Task brief: From top to bottom, each entry below must be reproduced exactly.

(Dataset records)
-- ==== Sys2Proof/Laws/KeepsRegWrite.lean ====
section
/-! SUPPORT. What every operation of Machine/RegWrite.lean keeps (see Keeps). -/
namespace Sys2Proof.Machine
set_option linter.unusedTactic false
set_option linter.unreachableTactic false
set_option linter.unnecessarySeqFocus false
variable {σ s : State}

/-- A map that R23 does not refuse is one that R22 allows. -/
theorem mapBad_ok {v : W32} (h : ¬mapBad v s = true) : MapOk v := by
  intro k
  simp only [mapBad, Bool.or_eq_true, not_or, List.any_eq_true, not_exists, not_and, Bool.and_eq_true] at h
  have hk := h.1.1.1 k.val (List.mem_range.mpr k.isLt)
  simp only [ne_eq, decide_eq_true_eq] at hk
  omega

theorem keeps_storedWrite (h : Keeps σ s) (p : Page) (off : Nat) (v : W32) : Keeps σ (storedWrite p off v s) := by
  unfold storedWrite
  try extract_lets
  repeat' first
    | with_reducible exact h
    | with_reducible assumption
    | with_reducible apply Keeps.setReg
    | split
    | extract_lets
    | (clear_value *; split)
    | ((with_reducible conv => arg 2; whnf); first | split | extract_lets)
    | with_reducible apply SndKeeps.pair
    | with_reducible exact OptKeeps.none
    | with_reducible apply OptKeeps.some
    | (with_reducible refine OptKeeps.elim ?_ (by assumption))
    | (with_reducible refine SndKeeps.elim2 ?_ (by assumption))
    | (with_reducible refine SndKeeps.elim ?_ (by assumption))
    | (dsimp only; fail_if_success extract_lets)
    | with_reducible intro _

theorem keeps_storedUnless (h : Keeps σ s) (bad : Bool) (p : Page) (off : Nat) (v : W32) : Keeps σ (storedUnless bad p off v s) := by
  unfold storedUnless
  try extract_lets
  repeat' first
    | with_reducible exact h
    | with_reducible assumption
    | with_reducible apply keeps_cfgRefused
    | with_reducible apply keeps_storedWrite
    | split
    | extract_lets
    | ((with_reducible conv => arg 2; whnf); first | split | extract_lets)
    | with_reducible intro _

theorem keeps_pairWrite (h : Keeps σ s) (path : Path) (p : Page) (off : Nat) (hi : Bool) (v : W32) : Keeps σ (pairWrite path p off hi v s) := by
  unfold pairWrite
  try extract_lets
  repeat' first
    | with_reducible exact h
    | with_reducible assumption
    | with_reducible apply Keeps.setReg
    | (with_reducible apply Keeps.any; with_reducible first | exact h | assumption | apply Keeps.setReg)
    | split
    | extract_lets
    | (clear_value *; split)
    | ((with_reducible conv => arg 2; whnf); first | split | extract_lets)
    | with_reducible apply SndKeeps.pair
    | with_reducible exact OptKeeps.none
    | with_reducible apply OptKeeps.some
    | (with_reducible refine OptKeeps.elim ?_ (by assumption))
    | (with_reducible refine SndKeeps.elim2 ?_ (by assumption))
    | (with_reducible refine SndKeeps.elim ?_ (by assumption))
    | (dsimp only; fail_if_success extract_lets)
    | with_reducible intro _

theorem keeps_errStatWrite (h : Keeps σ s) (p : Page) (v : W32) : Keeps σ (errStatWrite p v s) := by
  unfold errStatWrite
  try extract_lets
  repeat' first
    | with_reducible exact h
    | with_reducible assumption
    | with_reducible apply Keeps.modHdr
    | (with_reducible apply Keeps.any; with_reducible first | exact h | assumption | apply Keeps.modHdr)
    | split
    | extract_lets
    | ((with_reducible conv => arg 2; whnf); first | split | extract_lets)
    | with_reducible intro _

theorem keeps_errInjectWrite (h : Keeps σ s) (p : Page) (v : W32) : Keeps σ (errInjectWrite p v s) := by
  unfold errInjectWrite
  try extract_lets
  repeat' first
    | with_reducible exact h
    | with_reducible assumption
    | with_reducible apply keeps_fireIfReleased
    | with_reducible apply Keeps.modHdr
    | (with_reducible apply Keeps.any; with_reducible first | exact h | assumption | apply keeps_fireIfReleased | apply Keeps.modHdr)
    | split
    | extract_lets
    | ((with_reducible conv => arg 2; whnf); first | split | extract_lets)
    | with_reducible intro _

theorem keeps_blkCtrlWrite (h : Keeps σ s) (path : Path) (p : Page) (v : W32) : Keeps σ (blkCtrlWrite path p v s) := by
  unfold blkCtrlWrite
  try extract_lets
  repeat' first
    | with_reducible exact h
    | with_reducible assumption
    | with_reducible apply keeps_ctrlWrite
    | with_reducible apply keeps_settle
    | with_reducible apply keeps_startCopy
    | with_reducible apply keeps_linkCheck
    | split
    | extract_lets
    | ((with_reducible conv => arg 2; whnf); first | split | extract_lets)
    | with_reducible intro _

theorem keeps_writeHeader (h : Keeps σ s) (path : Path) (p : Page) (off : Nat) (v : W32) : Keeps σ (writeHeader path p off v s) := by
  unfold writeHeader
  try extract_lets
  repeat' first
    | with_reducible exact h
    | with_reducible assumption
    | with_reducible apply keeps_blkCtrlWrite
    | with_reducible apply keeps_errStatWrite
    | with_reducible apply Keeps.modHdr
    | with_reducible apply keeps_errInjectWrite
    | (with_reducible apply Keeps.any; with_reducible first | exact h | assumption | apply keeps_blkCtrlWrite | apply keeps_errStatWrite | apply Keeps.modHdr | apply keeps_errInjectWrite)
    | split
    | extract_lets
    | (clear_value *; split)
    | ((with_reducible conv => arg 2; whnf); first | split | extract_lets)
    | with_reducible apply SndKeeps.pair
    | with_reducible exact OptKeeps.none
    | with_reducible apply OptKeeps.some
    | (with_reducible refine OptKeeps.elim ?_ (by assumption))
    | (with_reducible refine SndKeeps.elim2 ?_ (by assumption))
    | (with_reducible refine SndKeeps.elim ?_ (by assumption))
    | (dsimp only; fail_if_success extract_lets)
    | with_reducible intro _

Your solution:
-- ==== Sys2Proof/Laws/KeepsRegWrite.lean ====
section
/-! SUPPORT. What every operation of Machine/RegWrite.lean keeps (see Keeps). -/
namespace Sys2Proof.Machine
set_option linter.unusedTactic false
set_option linter.unreachableTactic false
set_option linter.unnecessarySeqFocus false
variable {σ s : State}

/-- A map that R23 does not refuse is one that R22 allows. -/
theorem mapBad_ok {v : W32} (h : ¬mapBad v s = true) : MapOk v := by
  intro k
  simp only [mapBad, Bool.or_eq_true, not_or, List.any_eq_true, not_exists, not_and, Bool.and_eq_true] at h
  have hk := h.1.1.1 k.val (List.mem_range.mpr k.isLt)
  simp only [ne_eq, decide_eq_true_eq] at hk
  omega

theorem keeps_storedWrite (h : Keeps σ s) (p : Page) (off : Nat) (v : W32) : Keeps σ (storedWrite p off v s) := by
  unfold storedWrite
  try extract_lets
  repeat' first
    | with_reducible exact h
    | with_reducible assumption
    | with_reducible apply Keeps.setReg
    | split
    | extract_lets
    | (clear_value *; split)
    | ((with_reducible conv => arg 2; whnf); first | split | extract_lets)
    | with_reducible apply SndKeeps.pair
    | with_reducible exact OptKeeps.none
    | with_reducible apply OptKeeps.some
    | (with_reducible refine OptKeeps.elim ?_ (by assumption))
    | (with_reducible refine SndKeeps.elim2 ?_ (by assumption))
    | (with_reducible refine SndKeeps.elim ?_ (by assumption))
    | (dsimp only; fail_if_success extract_lets)
    | with_reducible intro _

theorem keeps_storedUnless (h : Keeps σ s) (bad : Bool) (p : Page) (off : Nat) (v : W32) : Keeps σ (storedUnless bad p off v s) := by
  unfold storedUnless
  try extract_lets
  repeat' first
    | with_reducible exact h
    | with_reducible assumption
    | with_reducible apply keeps_cfgRefused
    | with_reducible apply keeps_storedWrite
    | split
    | extract_lets
    | ((with_reducible conv => arg 2; whnf); first | split | extract_lets)
    | with_reducible intro _

theorem keeps_pairWrite (h : Keeps σ s) (path : Path) (p : Page) (off : Nat) (hi : Bool) (v : W32) : Keeps σ (pairWrite path p off hi v s) := by
  unfold pairWrite
  try extract_lets
  repeat' first
    | with_reducible exact h
    | with_reducible assumption
    | with_reducible apply Keeps.setReg
    | (with_reducible apply Keeps.any; with_reducible first | exact h | assumption | apply Keeps.setReg)
    | split
    | extract_lets
    | (clear_value *; split)
    | ((with_reducible conv => arg 2; whnf); first | split | extract_lets)
    | with_reducible apply SndKeeps.pair
    | with_reducible exact OptKeeps.none
    | with_reducible apply OptKeeps.some
    | (with_reducible refine OptKeeps.elim ?_ (by assumption))
    | (with_reducible refine SndKeeps.elim2 ?_ (by assumption))
    | (with_reducible refine SndKeeps.elim ?_ (by assumption))
    | (dsimp only; fail_if_success extract_lets)
    | with_reducible intro _

theorem keeps_errStatWrite (h : Keeps σ s) (p : Page) (v : W32) : Keeps σ (errStatWrite p v s) := by
  unfold errStatWrite
  try extract_lets
  repeat' first
    | with_reducible exact h
    | with_reducible assumption
    | with_reducible apply Keeps.modHdr
    | (with_reducible apply Keeps.any; with_reducible first | exact h | assumption | apply Keeps.modHdr)
    | split
    | extract_lets
    | ((with_reducible conv => arg 2; whnf); first | split | extract_lets)
    | with_reducible intro _

theorem keeps_errInjectWrite (h : Keeps σ s) (p : Page) (v : W32) : Keeps σ (errInjectWrite p v s) := by
  unfold errInjectWrite
  try extract_lets
  repeat' first
    | with_reducible exact h
    | with_reducible assumption
    | with_reducible apply keeps_fireIfReleased
    | with_reducible apply Keeps.modHdr
    | (with_reducible apply Keeps.any; with_reducible first | exact h | assumption | apply keeps_fireIfReleased | apply Keeps.modHdr)
    | split
    | extract_lets
    | ((with_reducible conv => arg 2; whnf); first | split | extract_lets)
    | with_reducible intro _

theorem keeps_blkCtrlWrite (h : Keeps σ s) (path : Path) (p : Page) (v : W32) : Keeps σ (blkCtrlWrite path p v s) := by
  unfold blkCtrlWrite
  try extract_lets
  repeat' first
    | with_reducible exact h
    | with_reducible assumption
    | with_reducible apply keeps_ctrlWrite
    | with_reducible apply keeps_settle
    | with_reducible apply keeps_startCopy
    | with_reducible apply keeps_linkCheck
    | split
    | extract_lets
    | ((with_reducible conv => arg 2; whnf); first | split | extract_lets)
    | with_reducible intro _

theorem keeps_writeHeader (h : Keeps σ s) (path : Path) (p : Page) (off : Nat) (v : W32) : Keeps σ (writeHeader path p off v s) := by
  unfold writeHeader
  try extract_lets
  repeat' first
    | with_reducible exact h
    | with_reducible assumption
    | with_reducible apply keeps_blkCtrlWrite
    | with_reducible apply keeps_errStatWrite
    | with_reducible apply Keeps.modHdr
    | with_reducible apply keeps_errInjectWrite
    | (with_reducible apply Keeps.any; with_reducible first | exact h | assumption | apply keeps_blkCtrlWrite | apply keeps_errStatWrite | apply Keeps.modHdr | apply keeps_errInjectWrite)
    | split
    | extract_lets
    | (clear_value *; split)
    | ((with_reducible conv => arg 2; whnf); first | split | extract_lets)
    | with_reducible apply SndKeeps.pair
    | with_reducible exact OptKeeps.none
    | with_reducible apply OptKeeps.some
    | (with_reducible refine OptKeeps.elim ?_ (by assumption))
    | (with_reducible refine SndKeeps.elim2 ?_ (by assumption))
    | (with_reducible refine SndKeeps.elim ?_ (by assumption))
    | (dsimp only; fail_if_success extract_lets)
    | with_reducible intro _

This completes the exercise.